Yaakov Handeli UNESCO 2014

Yaakov Handeli was born in a middle-class Jewish family on July 23, 1927 in Salonika, Greece. He was the youngest of six children; he had two brothers and
three sisters. His father, Shlomoh, co-owned a building material business. Ladino speaker at home, Yaakov attended a private, Ladino-language primary school and a
Gymnasium, where he studied in Greek.

After the German invasion of Salonika on April 8, 1941, Shlomoh and his two partners lost the business to the occupying authorities. During ghettoization in 1943, the Handeli family was forced into a ghetto established in the Baron Hirsch district of Salonika. A week later, they were deported to Auschwitz in Poland. The last time Yaakov saw his parents and two sisters was the night they arrived in the concentration camp: they were loaded on trucks and taken to the Auschwitz II-Birkenau crematoria. Yaakov, along with his brothers, wound up in the Auschwitz I section of the camp. He was then transferred to the Auschwitz III-Monowitz labor camp and from there to Gleiwitz, Mittelbau-Dora, and Bergen-Belsen concentration camps in Germany. Yaakov was liberated from Bergen-Belsen on April 15, 1945, by British military forces.

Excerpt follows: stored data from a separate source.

-- ==== Sys2Proof/Laws/MemoryKept.lean ====
section
/-! SUPPORT. Every operation that touches memory keeps its canonical form. -/
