/-! ### Machine/BlackBox.lean -/

@[simp] theorem unreadCross_pg {pq : Page} (before : Bool) (s : State) (h : pq ∉ [Page.bbox]) :
    pageCells pq (unreadCross before s).regs = pageCells pq s.regs := by
  simp only [List.mem_cons, List.not_mem_nil, or_false] at h
  simp (maxDischargeDepth := 30) [unreadCross, h]
@[simp] theorem overwriteEvt_pg {pq : Page} (s : State) (w : Nat) (h : pq ∉ [Page.bbox]) :
    pageCells pq (overwriteEvt s w).regs = pageCells pq s.regs := by
  simp only [List.mem_cons, List.not_mem_nil, or_false] at h
  simp (maxDischargeDepth := 30) [overwriteEvt, h]
@[simp] theorem codeEvts_pg {pq : Page} (s : State) (code : Nat) (h : pq ∉ [Page.bbox]) :
    pageCells pq (codeEvts s code).regs = pageCells pq s.regs := by
  simp only [List.mem_cons, List.not_mem_nil, or_false] at h
  simp (maxDischargeDepth := 30) [codeEvts, h]
@[simp] theorem writeEntry_pg {pq : Page} (s : State) (e : JEntry) (h : pq ∉ [Page.bbox, .cellar, .root]) :
    pageCells pq (writeEntry s e).regs = pageCells pq s.regs := by
  simp only [List.mem_cons, List.not_mem_nil, or_false, not_or] at h
  simp (maxDischargeDepth := 30) [writeEntry, h, cite @putSrams_keeps]
@[simp] theorem drainOne_pg {pq : Page} (s : State) (h : pq ∉ [Page.bbox, .cellar, .root]) :
    pageCells pq (drainOne s).regs = pageCells pq s.regs := by
  simp only [List.mem_cons, List.not_mem_nil, or_false, not_or] at h
  unfold drainOne; dsimp only; (repeat' split) <;> simp (maxDischargeDepth := 30) [h, cite @pumpHeld_keeps]
@[simp] theorem drainN_pg {pq : Page} (x1 : Nat) (x2 : State) (h : pq ∉ [Page.bbox, .cellar, .root]) :
    pageCells pq (drainN x1 x2).regs = pageCells pq x2.regs := by
  simp only [List.mem_cons, List.not_mem_nil, or_false, not_or] at h
  induction x1 generalizing x2 with
  | zero => rfl
  | succ n ih => simp [drainN, ih, h]
@[simp] theorem drainAll_pg {pq : Page} (s : State) (h : pq ∉ [Page.bbox, .cellar, .root]) :
    pageCells pq (drainAll s).regs = pageCells pq s.regs := by
  simp only [List.mem_cons, List.not_mem_nil, or_false, not_or] at h
  simp (maxDischargeDepth := 30) [drainAll, h, cite @pumpHeld_keeps]
@[simp] theorem frnRestart_pg {pq : Page} (s : State) (h : pq ∉ [Page.bbox, .cellar, .root]) :
    pageCells pq (frnRestart s).regs = pageCells pq s.regs := by
  simp only [List.mem_cons, List.not_mem_nil, or_false, not_or] at h
  simp (maxDischargeDepth := 30) [frnRestart, h]
@[simp] theorem bboxRecall_pg {pq : Page} (s : State) (h : pq ∉ [Page.bbox]) :
    pageCells pq (bboxRecall s).regs = pageCells pq s.regs := by
  simp only [List.mem_cons, List.not_mem_nil, or_false] at h
  simp (maxDischargeDepth := 30) [bboxRecall, h]
@[simp] theorem rdSeqWrite_pg {pq : Page} (s : State) (v : Nat) (h : pq ∉ [Page.bbox]) :
    pageCells pq (rdSeqWrite s v).regs = pageCells pq s.regs := by
  simp only [List.mem_cons, List.not_mem_nil, or_false] at h
  simp (maxDischargeDepth := 30) [rdSeqWrite, h, cite @set1_keeps]
@[simp] theorem bboxWmWrite_pg {pq : Page} (s : State) (v : Nat) (h : pq ∉ [Page.bbox]) :
    pageCells pq (bboxWmWrite s v).regs = pageCells pq s.regs := by
  simp only [List.mem_cons, List.not_mem_nil, or_false] at h
  simp (maxDischargeDepth := 30) [bboxWmWrite, h]

/-! ### Machine/Table.lean -/

@[simp] theorem entryCond_pg {pq : Page} (s : State) (c verdict gen : Nat) (h : pq ∉ [Page.bbox, .part]) :
    pageCells pq (entryCond s c verdict gen).regs = pageCells pq s.regs := by
  simp only [List.mem_cons, List.not_mem_nil, or_false, not_or] at h
  simp (maxDischargeDepth := 30) [entryCond, h]
@[simp] theorem refreshEntry_pg {pq : Page} (s : State) (c : Nat) (h : pq ∉ [Page.bbox, .chan, .part]) :
    pageCells pq (refreshEntry s c).regs = pageCells pq s.regs := by
  simp only [List.mem_cons, List.not_mem_nil, or_false, not_or] at h
  simp (maxDischargeDepth := 30) [refreshEntry, h, cite @modChan_keeps]
@[simp] theorem tableRefresh_pg {pq : Page} (s : State) (h : pq ∉ [Page.bbox, .chan, .part]) :
    pageCells pq (tableRefresh s).regs = pageCells pq s.regs := by
  simp only [List.mem_cons, List.not_mem_nil, or_false, not_or] at h
  simp (maxDischargeDepth := 30) [tableRefresh, h]
@[simp] theorem acceptEntry_pg {pq : Page} (s : State) (c : Nat) (h : pq ∉ [Page.bbox, .chan, .part]) :
    pageCells pq (acceptEntry s c).regs = pageCells pq s.regs := by
  simp only [List.mem_cons, List.not_mem_nil, or_false, not_or] at h
  unfold acceptEntry; dsimp only; (repeat' split) <;> simp (maxDischargeDepth := 30) [h, cite @modChan_keeps]
@[simp] theorem tableAccept_pg {pq : Page} (s : State) (h : pq ∉ [Page.bbox, .chan, .part]) :
    pageCells pq (tableAccept s).regs = pageCells pq s.regs := by
  simp only [List.mem_cons, List.not_mem_nil, or_false, not_or] at h
  simp (maxDischargeDepth := 30) [tableAccept, h]
@[simp] theorem hostHalfReset_pg {pq : Page} (s : State) (c : Nat) (h : pq ∉ [Page.bbox, .chan, .part]) :
    pageCells pq (hostHalfReset s c).regs = pageCells pq s.regs := by
  simp only [List.mem_cons, List.not_mem_nil, or_false, not_or] at h
  simp (maxDischargeDepth := 30) [hostHalfReset, h, cite @modChan_keeps, cite @clearRange_keeps]
@[simp] theorem tableReset_pg {pq : Page} (s : State) (h : pq ∉ [Page.chan]) :
    pageCells pq (tableReset s).regs = pageCells pq s.regs := by
  simp only [List.mem_cons, List.not_mem_nil, or_false] at h
  simp (maxDischargeDepth := 30) [tableReset, h, cite @modChan_keeps, cite @clearRange_keeps]
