/-! ### Machine/Root.lean -/

@[simp] theorem requalify_len (a : Policy) (s : State) (c : Nat) :
    (requalify a s c).chans.length = s.chans.length := by
  simp (maxDischargeDepth := 10) [requalify, cite @qlChange_keeps]
@[simp] theorem portCommit_len (a : Policy) (s : State) (n : Nat) :
    (portCommit a s n).chans.length = s.chans.length ∧ (portCommit a s n).ptps.length = s.ptps.length := by
  simp (maxDischargeDepth := 10) [portCommit, cite @txclkJudge_keeps]
@[simp] theorem changePolicy_len (s : State) (b : Policy) :
    (changePolicy s b).rows.length = s.rows.length ∧ (changePolicy s b).parts.length = s.parts.length ∧
    (changePolicy s b).chans.length = s.chans.length ∧ (changePolicy s b).pkts.length = s.pkts.length ∧
    (changePolicy s b).pairs.map List.length = s.pairs.map List.length ∧
    (changePolicy s b).doms.length = s.doms.length ∧ (changePolicy s b).aplls.length = s.aplls.length ∧
    (changePolicy s b).outs.length = s.outs.length ∧
    (changePolicy s b).times.map TimeU.sizes = s.times.map TimeU.sizes ∧
    (changePolicy s b).ptps.length = s.ptps.length := by
  simp (maxDischargeDepth := 10) [changePolicy, cite @resetRows_keeps, cite @set1_keeps, cite @moveOutput_keeps, cite @hostHalfReset_keeps, cite @synthStart_keeps, cite @apllStop_keeps, cite @partReset_keeps, cite @duskRecompute_keeps, cite @commitCfg_keeps, cite @requalify_keeps, cite @instReset_keeps, cite @todConnect_keeps, cite @fmtPending_keeps, cite @utcPolicy_keeps, cite @portCommit_keeps, cite @shelfCommit_keeps, cite @markFallback_keeps, cite @debugEnd_keeps]
@[simp] theorem policyCommit_len (s : State) :
    (policyCommit s).rows.length = s.rows.length ∧ (policyCommit s).parts.length = s.parts.length ∧
    (policyCommit s).chans.length = s.chans.length ∧ (policyCommit s).pkts.length = s.pkts.length ∧
    (policyCommit s).pairs.map List.length = s.pairs.map List.length ∧ (policyCommit s).doms.length = s.doms.length ∧
    (policyCommit s).aplls.length = s.aplls.length ∧ (policyCommit s).outs.length = s.outs.length ∧
    (policyCommit s).times.map TimeU.sizes = s.times.map TimeU.sizes ∧ (policyCommit s).ptps.length = s.ptps.length := by
  simp (maxDischargeDepth := 10) [policyCommit, cite @rootStore_keeps, cite @unmark_keeps, cite @commitKey_keeps, cite @journalPg_keeps, cite @evt_keeps, cite @set1_keeps, cite @modRoot_keeps]
@[simp] theorem commitStep_len (s : State) :
    (commitStep s).rows.length = s.rows.length ∧ (commitStep s).parts.length = s.parts.length ∧
    (commitStep s).chans.length = s.chans.length ∧ (commitStep s).pkts.length = s.pkts.length ∧
    (commitStep s).pairs.map List.length = s.pairs.map List.length ∧ (commitStep s).doms.length = s.doms.length ∧
    (commitStep s).aplls.length = s.aplls.length ∧ (commitStep s).outs.length = s.outs.length ∧
    (commitStep s).times.map TimeU.sizes = s.times.map TimeU.sizes ∧ (commitStep s).ptps.length = s.ptps.length := by
  simp (maxDischargeDepth := 10) [commitStep]
@[simp] theorem leafDown_len (s : State) :
    (leafDown s).lanes.length = s.lanes.length ∧ (leafDown s).funcs.length = s.funcs.length ∧
    (leafDown s).chans.length = s.chans.length ∧ (leafDown s).pkts.length = s.pkts.length ∧
    (leafDown s).times.map TimeU.sizes = s.times.map TimeU.sizes ∧ (leafDown s).ptps.length = s.ptps.length := by
  simp (maxDischargeDepth := 10) [leafDown, cite @pktFail_keeps, cite @nmeaPause_keeps, cite @instRestart_keeps, cite @shelfStop_keeps]
@[simp] theorem leafRestart_len (s : State) (cause : Nat) :
    (leafRestart s cause).lanes.length = s.lanes.length ∧ (leafRestart s cause).funcs.length = s.funcs.length ∧
    (leafRestart s cause).chans.length = s.chans.length ∧ (leafRestart s cause).pkts.length = s.pkts.length ∧
    (leafRestart s cause).times.map TimeU.sizes = s.times.map TimeU.sizes ∧
    (leafRestart s cause).ptps.length = s.ptps.length := by
  simp (maxDischargeDepth := 10) [leafRestart, cite @addCnt_keeps, cite @evt_keeps, cite @leafLast_keeps, cite @setLeaf_keeps, cite @journalPg_keeps]
@[simp] theorem leafFault_len (s : State) (cause : Nat) :
    (leafFault s cause).lanes.length = s.lanes.length ∧ (leafFault s cause).funcs.length = s.funcs.length ∧
    (leafFault s cause).chans.length = s.chans.length ∧ (leafFault s cause).pkts.length = s.pkts.length ∧
    (leafFault s cause).times.map TimeU.sizes = s.times.map TimeU.sizes ∧
    (leafFault s cause).ptps.length = s.ptps.length := by
  simp (maxDischargeDepth := 10) [leafFault, cite @evt_keeps, cite @leafLast_keeps, cite @modRoot_keeps, cite @setLeaf_keeps, cite @journalPg_keeps]
@[simp] theorem leafHost_len (s : State) :
    (leafHost s).lanes.length = s.lanes.length ∧ (leafHost s).funcs.length = s.funcs.length ∧
    (leafHost s).chans.length = s.chans.length ∧ (leafHost s).pkts.length = s.pkts.length ∧
    (leafHost s).times.map TimeU.sizes = s.times.map TimeU.sizes ∧ (leafHost s).ptps.length = s.ptps.length := by
  simp (maxDischargeDepth := 10) [leafHost, cite @modRoot_keeps]
@[simp] theorem imageLoad_len (s : State) :
    (imageLoad s).lanes.length = s.lanes.length ∧ (imageLoad s).funcs.length = s.funcs.length ∧
    (imageLoad s).chans.length = s.chans.length ∧ (imageLoad s).pkts.length = s.pkts.length ∧
    (imageLoad s).times.map TimeU.sizes = s.times.map TimeU.sizes ∧ (imageLoad s).ptps.length = s.ptps.length := by
  simp (maxDischargeDepth := 10) [imageLoad, cite @setLeaf_keeps, cite @modRoot_keeps]
@[simp] theorem imageOver_len (s : State) :
    (imageOver s).lanes.length = s.lanes.length ∧ (imageOver s).funcs.length = s.funcs.length ∧
    (imageOver s).chans.length = s.chans.length ∧ (imageOver s).pkts.length = s.pkts.length ∧
    (imageOver s).times.map TimeU.sizes = s.times.map TimeU.sizes ∧ (imageOver s).ptps.length = s.ptps.length := by
  simp (maxDischargeDepth := 10) [imageOver, cite @modRoot_keeps]
@[simp] theorem imageCancel_len (s : State) :
    (imageCancel s).lanes.length = s.lanes.length ∧ (imageCancel s).funcs.length = s.funcs.length ∧
    (imageCancel s).chans.length = s.chans.length ∧ (imageCancel s).pkts.length = s.pkts.length ∧
    (imageCancel s).times.map TimeU.sizes = s.times.map TimeU.sizes ∧ (imageCancel s).ptps.length = s.ptps.length := by
  simp (maxDischargeDepth := 10) [imageCancel, cite @reloadBlocks_keeps]
@[simp] theorem imageRefuse_len (s : State) (code : Nat) :
    (imageRefuse s code).lanes.length = s.lanes.length ∧ (imageRefuse s code).funcs.length = s.funcs.length ∧
    (imageRefuse s code).chans.length = s.chans.length ∧ (imageRefuse s code).pkts.length = s.pkts.length ∧
    (imageRefuse s code).times.map TimeU.sizes = s.times.map TimeU.sizes ∧
    (imageRefuse s code).ptps.length = s.ptps.length := by
  simp (maxDischargeDepth := 10) [imageRefuse, cite @reloadBlocks_keeps, cite @dropOwner_keeps, cite @evt_keeps, cite @set1_keeps, cite @journalPg_keeps]
@[simp] theorem imageStored_len (s : State) :
    (imageStored s).lanes.length = s.lanes.length ∧ (imageStored s).funcs.length = s.funcs.length ∧
    (imageStored s).chans.length = s.chans.length ∧ (imageStored s).pkts.length = s.pkts.length ∧
    (imageStored s).times.map TimeU.sizes = s.times.map TimeU.sizes ∧ (imageStored s).ptps.length = s.ptps.length := by
  simp (maxDischargeDepth := 10) [imageStored, cite @evt_keeps, cite @set1_keeps, cite @journalPg_keeps]
@[simp] theorem imageVerified_len (s : State) :
    (imageVerified s).lanes.length = s.lanes.length ∧ (imageVerified s).funcs.length = s.funcs.length ∧
    (imageVerified s).chans.length = s.chans.length ∧ (imageVerified s).pkts.length = s.pkts.length ∧
    (imageVerified s).times.map TimeU.sizes = s.times.map TimeU.sizes ∧ (imageVerified s).ptps.length = s.ptps.length := by
  unfold imageVerified; dsimp only; (repeat' split) <;> simp (maxDischargeDepth := 10) [cite @rootStore_keeps, cite @modRoot_keeps, cite @acceptEpoch_keeps]
@[simp] theorem imagePowerFail_len (s : State) :
    (imagePowerFail s).lanes.length = s.lanes.length ∧ (imagePowerFail s).funcs.length = s.funcs.length ∧
    (imagePowerFail s).chans.length = s.chans.length ∧ (imagePowerFail s).pkts.length = s.pkts.length ∧
    (imagePowerFail s).times.map TimeU.sizes = s.times.map TimeU.sizes ∧
    (imagePowerFail s).ptps.length = s.ptps.length := by
  simp (maxDischargeDepth := 10) [imagePowerFail]
@[simp] theorem storeThen_len (s : State) (r : StoreRun) :
    (storeThen s r).lanes.length = s.lanes.length ∧ (storeThen s r).funcs.length = s.funcs.length ∧
    (storeThen s r).chans.length = s.chans.length ∧ (storeThen s r).pkts.length = s.pkts.length ∧
    (storeThen s r).times.map TimeU.sizes = s.times.map TimeU.sizes ∧ (storeThen s r).ptps.length = s.ptps.length := by
  simp (maxDischargeDepth := 10) [storeThen, cite @copyProfile_keeps, cite @scheduleCommit_keeps]
@[simp] theorem storeDone_len (s : State) (v : Supply) :
    (storeDone s v).lanes.length = s.lanes.length ∧ (storeDone s v).funcs.length = s.funcs.length ∧
    (storeDone s v).chans.length = s.chans.length ∧ (storeDone s v).pkts.length = s.pkts.length ∧
    (storeDone s v).times.map TimeU.sizes = s.times.map TimeU.sizes ∧ (storeDone s v).ptps.length = s.ptps.length := by
  unfold storeDone; (repeat' split) <;> simp (maxDischargeDepth := 10) [cite @engineStart_keeps, cite @storeEnds_keeps]
@[simp] theorem storeGiveUp_len (s : State) (v : Supply) :
    (storeGiveUp s v).lanes.length = s.lanes.length ∧ (storeGiveUp s v).funcs.length = s.funcs.length ∧
    (storeGiveUp s v).chans.length = s.chans.length ∧ (storeGiveUp s v).pkts.length = s.pkts.length ∧
    (storeGiveUp s v).times.map TimeU.sizes = s.times.map TimeU.sizes ∧ (storeGiveUp s v).ptps.length = s.ptps.length := by
  unfold storeGiveUp; dsimp only; (repeat' split) <;> simp (maxDischargeDepth := 10) [cite @storeAbandon_keeps, cite @stopCommit_keeps, cite @engineStart_keeps]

Following post-liberation recovery in Bamberg, Germany, Yaakov received military training from Haganah, the main Jewish resistance organization in Palestine from 1920-1948, in Marseille, France. He arrived in Haifa, Israel, in 1948. In Israel, Yaakov served in the army and worked for the Jewish Agency and the United Jewish Appeal (UJA). At the time of his interview, he was married and had two children.

The interview was conducted on June 12, 1996 in Jerusalem, Israel; interviewer: Na’aman Belkind; videographer: Arnon Kedem.